__ABOUT THIS EXERCISE__
Calculate how many lines in the following records hold the word "turns", and report that number without comment.

__SUPPLIED ENTRIES__
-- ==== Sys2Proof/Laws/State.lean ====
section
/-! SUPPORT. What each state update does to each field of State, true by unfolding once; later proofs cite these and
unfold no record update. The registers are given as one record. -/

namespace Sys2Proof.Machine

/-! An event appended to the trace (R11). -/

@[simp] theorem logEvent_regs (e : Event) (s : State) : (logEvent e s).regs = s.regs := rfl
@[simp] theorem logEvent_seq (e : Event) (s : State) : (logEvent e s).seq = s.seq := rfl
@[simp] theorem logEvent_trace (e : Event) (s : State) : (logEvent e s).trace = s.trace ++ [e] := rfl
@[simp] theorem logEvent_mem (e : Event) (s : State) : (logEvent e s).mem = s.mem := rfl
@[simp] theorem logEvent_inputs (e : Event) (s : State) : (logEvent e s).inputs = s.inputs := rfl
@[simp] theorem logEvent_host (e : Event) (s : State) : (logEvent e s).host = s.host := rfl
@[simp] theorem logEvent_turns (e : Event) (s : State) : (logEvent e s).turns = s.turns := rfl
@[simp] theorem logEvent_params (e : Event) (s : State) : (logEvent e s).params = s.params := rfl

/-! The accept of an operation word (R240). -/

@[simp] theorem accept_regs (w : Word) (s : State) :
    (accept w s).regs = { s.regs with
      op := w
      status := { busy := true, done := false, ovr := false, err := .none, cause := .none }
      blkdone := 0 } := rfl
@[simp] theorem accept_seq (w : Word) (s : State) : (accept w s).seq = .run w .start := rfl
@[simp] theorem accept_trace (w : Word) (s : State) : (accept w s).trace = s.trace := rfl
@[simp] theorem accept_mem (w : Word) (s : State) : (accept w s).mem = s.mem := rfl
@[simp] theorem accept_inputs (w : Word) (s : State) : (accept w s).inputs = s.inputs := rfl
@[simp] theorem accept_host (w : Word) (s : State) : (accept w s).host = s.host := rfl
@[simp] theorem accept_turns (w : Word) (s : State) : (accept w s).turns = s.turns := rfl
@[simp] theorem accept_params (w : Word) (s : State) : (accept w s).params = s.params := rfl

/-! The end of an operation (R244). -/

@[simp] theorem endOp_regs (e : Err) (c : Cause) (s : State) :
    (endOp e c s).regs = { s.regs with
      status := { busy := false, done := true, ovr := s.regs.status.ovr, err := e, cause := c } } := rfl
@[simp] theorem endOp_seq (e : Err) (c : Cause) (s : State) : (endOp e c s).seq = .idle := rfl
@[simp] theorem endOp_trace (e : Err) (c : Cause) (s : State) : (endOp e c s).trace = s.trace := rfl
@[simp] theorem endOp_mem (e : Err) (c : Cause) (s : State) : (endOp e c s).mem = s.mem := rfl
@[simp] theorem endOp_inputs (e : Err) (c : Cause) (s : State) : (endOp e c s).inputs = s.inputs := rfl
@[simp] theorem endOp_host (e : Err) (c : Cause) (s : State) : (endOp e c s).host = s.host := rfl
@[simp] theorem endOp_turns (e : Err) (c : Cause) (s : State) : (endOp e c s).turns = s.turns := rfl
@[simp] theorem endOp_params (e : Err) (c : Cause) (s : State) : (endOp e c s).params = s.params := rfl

__ANSWER TO THIS TASK__
3